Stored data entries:
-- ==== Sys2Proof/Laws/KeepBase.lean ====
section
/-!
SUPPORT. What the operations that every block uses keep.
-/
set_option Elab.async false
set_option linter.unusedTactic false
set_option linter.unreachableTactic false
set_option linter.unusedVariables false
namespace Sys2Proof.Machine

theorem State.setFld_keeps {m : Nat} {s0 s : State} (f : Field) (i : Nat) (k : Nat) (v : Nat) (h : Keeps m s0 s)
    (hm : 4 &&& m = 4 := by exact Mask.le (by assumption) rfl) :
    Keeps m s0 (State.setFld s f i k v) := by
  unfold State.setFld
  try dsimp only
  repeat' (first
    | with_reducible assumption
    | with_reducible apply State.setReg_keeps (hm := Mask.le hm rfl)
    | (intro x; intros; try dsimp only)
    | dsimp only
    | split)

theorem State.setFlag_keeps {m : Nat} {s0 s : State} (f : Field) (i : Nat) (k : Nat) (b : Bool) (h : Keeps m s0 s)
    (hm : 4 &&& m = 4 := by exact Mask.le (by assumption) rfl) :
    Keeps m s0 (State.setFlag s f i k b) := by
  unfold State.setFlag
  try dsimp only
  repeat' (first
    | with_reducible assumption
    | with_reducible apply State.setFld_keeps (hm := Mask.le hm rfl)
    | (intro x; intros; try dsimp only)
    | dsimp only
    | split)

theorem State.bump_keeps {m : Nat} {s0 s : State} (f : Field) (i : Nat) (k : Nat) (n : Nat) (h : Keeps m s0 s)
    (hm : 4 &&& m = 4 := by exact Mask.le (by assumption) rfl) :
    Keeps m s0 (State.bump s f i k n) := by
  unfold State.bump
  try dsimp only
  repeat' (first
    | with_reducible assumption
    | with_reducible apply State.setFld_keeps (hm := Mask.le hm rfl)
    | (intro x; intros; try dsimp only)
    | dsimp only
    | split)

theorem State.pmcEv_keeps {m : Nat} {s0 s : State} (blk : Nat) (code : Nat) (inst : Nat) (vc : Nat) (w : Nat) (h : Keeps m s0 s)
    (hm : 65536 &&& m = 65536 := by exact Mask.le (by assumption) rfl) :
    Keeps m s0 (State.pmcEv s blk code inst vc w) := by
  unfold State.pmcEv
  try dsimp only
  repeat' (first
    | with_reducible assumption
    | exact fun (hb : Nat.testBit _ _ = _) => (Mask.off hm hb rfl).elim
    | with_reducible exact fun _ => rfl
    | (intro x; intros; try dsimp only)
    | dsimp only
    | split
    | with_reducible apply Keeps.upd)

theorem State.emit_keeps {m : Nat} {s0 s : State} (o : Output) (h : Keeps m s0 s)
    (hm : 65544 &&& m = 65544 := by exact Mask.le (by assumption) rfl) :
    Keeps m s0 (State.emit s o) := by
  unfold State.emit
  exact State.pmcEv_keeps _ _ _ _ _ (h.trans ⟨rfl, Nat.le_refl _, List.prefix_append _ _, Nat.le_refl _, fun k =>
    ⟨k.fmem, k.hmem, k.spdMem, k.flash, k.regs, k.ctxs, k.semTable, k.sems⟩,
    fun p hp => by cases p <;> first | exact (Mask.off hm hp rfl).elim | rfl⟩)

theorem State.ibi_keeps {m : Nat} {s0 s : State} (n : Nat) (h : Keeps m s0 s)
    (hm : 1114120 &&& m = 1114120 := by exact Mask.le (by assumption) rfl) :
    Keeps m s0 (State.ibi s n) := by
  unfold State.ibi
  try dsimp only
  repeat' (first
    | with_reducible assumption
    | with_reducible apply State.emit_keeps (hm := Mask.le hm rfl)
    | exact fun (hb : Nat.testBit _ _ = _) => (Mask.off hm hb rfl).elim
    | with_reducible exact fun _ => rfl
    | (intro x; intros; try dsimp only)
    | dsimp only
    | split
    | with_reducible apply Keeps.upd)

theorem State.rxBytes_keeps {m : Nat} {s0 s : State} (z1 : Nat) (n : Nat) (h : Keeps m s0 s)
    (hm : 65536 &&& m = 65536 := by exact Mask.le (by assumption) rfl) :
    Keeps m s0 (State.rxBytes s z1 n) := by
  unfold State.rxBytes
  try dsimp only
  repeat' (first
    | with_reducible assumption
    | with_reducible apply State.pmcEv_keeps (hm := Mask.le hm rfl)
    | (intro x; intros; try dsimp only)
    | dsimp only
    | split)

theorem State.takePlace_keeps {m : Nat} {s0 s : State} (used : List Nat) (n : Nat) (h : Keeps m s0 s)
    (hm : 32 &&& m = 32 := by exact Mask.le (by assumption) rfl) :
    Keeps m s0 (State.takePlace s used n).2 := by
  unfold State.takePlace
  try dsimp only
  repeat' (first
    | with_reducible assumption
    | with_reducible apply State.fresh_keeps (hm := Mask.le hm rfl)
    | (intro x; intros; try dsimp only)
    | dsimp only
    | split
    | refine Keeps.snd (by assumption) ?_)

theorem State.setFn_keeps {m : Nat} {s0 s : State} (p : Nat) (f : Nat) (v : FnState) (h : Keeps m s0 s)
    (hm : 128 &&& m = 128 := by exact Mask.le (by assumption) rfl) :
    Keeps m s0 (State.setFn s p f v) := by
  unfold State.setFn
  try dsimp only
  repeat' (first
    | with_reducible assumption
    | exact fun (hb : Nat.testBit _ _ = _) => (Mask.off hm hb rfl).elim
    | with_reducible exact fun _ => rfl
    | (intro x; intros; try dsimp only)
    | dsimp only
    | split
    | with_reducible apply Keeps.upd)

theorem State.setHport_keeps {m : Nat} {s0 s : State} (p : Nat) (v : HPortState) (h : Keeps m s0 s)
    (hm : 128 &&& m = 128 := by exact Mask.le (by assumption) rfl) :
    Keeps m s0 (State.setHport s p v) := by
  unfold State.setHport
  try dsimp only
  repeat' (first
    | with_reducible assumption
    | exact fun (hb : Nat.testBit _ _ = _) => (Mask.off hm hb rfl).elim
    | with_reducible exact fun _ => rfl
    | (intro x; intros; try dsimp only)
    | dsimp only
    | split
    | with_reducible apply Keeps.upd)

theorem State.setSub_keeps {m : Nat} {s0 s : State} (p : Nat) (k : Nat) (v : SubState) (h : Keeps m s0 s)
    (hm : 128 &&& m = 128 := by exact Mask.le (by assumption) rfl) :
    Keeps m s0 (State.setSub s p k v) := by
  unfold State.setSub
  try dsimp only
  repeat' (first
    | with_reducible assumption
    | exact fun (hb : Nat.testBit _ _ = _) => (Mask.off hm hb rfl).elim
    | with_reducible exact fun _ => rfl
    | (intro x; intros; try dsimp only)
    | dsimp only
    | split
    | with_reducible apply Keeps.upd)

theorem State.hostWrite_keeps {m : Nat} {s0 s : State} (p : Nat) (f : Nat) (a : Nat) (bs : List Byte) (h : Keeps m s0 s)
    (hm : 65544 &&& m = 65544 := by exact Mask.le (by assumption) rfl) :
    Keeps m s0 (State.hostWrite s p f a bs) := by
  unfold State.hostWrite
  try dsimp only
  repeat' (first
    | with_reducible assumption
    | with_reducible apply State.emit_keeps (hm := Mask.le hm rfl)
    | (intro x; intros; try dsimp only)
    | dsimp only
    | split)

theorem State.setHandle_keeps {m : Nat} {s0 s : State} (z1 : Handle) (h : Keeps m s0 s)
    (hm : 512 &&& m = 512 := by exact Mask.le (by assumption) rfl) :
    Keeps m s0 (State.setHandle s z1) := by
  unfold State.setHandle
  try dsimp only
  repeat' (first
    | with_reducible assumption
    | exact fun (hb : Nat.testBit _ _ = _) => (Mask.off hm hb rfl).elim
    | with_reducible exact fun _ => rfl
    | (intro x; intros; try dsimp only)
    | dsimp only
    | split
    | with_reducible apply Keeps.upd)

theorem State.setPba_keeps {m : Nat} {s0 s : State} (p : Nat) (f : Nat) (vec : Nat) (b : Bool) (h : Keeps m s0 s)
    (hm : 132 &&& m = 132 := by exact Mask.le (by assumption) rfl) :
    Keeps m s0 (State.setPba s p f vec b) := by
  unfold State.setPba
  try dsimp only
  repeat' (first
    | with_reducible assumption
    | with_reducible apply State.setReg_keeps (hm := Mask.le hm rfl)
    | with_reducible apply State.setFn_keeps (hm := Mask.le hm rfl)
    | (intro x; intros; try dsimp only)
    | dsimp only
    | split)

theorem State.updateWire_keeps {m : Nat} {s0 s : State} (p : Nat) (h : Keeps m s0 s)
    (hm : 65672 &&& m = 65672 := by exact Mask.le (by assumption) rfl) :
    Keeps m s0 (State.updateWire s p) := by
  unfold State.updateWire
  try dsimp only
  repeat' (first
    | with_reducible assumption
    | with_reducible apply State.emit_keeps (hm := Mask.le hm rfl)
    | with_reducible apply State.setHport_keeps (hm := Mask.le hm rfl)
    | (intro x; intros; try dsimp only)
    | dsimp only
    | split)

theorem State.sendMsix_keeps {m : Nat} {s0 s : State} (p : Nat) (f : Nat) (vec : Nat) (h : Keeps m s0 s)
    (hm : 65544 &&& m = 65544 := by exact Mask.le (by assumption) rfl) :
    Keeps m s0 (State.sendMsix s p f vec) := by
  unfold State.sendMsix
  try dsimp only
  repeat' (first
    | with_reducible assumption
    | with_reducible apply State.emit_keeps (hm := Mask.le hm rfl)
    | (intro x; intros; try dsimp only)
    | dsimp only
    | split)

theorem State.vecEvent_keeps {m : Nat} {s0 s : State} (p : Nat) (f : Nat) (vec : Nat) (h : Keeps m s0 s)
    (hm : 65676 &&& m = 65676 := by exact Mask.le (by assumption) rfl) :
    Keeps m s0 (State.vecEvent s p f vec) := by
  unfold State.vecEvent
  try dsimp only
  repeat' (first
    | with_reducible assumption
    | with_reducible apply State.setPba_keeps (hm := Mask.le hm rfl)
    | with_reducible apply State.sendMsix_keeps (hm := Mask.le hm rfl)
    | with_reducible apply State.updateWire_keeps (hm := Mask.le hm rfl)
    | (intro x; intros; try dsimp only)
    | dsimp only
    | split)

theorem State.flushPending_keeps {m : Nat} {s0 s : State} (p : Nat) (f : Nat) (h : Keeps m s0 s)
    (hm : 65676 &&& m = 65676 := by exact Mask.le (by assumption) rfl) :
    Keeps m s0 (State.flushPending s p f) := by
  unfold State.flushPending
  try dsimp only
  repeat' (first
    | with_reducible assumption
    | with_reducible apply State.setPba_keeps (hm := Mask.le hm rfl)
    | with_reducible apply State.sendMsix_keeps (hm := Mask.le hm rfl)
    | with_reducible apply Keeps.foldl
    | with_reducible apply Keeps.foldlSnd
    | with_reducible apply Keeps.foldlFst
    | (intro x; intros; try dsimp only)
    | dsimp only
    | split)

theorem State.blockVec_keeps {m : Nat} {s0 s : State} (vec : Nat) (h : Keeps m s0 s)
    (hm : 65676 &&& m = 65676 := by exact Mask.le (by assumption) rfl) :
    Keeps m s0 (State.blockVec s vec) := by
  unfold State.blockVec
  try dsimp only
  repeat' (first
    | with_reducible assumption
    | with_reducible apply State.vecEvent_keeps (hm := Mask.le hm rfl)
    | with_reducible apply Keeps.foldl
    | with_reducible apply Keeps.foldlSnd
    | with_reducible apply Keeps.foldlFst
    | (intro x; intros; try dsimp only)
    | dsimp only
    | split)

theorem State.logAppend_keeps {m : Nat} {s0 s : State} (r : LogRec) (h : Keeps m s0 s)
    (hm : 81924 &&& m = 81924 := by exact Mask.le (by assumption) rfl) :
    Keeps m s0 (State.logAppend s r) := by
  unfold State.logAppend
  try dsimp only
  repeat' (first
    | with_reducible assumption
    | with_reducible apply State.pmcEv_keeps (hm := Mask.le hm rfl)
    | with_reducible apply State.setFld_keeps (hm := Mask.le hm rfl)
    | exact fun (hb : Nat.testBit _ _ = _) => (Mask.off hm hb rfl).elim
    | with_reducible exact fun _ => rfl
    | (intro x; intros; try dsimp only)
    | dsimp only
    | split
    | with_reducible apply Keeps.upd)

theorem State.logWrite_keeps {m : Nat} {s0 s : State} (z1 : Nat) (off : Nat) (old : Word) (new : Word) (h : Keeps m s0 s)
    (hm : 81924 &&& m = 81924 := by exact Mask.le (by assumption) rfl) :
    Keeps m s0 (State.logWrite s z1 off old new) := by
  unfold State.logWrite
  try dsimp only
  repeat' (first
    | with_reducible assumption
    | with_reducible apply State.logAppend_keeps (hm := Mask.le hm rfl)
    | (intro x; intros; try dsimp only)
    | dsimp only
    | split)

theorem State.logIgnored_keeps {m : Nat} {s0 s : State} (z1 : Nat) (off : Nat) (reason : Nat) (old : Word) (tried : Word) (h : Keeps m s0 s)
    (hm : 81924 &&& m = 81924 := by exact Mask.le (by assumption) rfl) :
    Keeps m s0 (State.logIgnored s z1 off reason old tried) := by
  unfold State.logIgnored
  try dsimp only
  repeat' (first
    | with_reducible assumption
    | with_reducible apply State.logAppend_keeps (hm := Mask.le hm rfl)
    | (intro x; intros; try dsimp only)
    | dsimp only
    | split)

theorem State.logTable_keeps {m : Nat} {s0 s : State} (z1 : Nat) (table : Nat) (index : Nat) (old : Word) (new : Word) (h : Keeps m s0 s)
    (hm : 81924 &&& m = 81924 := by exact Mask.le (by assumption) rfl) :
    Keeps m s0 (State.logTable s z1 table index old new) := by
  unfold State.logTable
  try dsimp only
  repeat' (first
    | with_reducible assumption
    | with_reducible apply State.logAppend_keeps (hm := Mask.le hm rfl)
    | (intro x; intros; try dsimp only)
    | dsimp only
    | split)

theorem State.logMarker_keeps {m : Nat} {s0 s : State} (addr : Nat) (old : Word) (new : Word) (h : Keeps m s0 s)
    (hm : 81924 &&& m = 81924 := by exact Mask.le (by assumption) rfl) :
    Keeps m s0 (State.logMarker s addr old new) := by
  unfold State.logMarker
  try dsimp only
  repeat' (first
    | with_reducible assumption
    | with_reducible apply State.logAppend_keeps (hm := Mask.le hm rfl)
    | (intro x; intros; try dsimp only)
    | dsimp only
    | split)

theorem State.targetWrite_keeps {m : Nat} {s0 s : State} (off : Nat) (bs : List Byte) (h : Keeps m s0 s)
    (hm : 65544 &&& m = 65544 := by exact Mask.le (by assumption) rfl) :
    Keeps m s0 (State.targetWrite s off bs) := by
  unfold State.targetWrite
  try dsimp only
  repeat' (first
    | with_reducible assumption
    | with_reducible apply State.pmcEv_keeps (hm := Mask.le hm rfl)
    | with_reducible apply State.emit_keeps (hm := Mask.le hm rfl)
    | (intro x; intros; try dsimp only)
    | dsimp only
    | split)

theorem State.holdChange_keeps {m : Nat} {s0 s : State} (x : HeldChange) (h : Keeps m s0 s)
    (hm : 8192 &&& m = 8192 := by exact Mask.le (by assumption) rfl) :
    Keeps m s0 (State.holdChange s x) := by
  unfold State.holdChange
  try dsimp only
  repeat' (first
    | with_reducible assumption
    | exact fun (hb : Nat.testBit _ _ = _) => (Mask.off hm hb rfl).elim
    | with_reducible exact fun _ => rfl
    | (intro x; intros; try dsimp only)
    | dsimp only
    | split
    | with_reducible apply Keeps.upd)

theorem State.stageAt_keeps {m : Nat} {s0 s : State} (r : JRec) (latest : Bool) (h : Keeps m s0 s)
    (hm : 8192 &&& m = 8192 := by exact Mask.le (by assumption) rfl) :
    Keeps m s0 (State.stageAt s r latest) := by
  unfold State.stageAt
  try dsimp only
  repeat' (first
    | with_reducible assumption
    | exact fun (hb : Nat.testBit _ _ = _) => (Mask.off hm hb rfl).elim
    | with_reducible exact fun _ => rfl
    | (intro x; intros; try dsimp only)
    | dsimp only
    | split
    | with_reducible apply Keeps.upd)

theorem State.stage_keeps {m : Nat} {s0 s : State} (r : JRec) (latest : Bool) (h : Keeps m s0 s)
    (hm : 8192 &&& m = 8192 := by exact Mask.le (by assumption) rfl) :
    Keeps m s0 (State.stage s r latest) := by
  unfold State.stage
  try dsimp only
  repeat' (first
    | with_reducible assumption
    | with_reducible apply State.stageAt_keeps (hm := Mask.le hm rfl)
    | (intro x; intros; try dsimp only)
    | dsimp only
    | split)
...
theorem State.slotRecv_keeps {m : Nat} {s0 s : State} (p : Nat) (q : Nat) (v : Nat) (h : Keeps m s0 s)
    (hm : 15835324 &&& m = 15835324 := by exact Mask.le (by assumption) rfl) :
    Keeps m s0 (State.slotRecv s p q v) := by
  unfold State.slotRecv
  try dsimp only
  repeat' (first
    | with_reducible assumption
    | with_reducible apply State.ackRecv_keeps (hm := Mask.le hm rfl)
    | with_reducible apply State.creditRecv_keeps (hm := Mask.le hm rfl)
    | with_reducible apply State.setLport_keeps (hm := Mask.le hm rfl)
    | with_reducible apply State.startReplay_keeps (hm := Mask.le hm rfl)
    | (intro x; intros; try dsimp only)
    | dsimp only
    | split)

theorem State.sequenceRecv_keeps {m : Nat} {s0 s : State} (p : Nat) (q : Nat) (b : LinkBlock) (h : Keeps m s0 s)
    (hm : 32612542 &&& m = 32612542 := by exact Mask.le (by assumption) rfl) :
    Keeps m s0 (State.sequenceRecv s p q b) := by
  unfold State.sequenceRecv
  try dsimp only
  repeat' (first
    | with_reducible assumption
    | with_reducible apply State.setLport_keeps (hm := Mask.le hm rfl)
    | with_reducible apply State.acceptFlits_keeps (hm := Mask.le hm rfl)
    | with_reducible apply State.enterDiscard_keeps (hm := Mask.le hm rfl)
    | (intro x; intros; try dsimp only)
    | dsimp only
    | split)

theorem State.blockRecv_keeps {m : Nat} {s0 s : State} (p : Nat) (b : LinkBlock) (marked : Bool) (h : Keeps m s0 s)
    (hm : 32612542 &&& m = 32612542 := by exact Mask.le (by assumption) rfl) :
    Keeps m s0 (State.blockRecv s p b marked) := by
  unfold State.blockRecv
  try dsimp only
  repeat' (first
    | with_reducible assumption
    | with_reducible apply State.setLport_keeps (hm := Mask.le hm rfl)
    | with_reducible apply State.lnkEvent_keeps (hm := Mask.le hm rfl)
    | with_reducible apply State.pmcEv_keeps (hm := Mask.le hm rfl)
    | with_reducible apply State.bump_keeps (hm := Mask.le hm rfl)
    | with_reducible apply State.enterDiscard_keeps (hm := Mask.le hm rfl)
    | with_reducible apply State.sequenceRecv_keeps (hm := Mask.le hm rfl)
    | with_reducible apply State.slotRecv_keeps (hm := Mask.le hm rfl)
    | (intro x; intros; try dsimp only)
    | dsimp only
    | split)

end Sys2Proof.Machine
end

WHAT THE TASK ASKS: Transcribe the records above from the line holding "-- ==== Sys2Proof/Laws/KeepBase.lean" down to the line holding "namespace Sys2Proof.Machine", inclusive, without adding anything.

EXERCISE RESPONSE:
-- ==== Sys2Proof/Laws/KeepBase.lean ====
section
/-!
SUPPORT. What the operations that every block uses keep.
-/
set_option Elab.async false
set_option linter.unusedTactic false
set_option linter.unreachableTactic false
set_option linter.unusedVariables false
namespace Sys2Proof.Machine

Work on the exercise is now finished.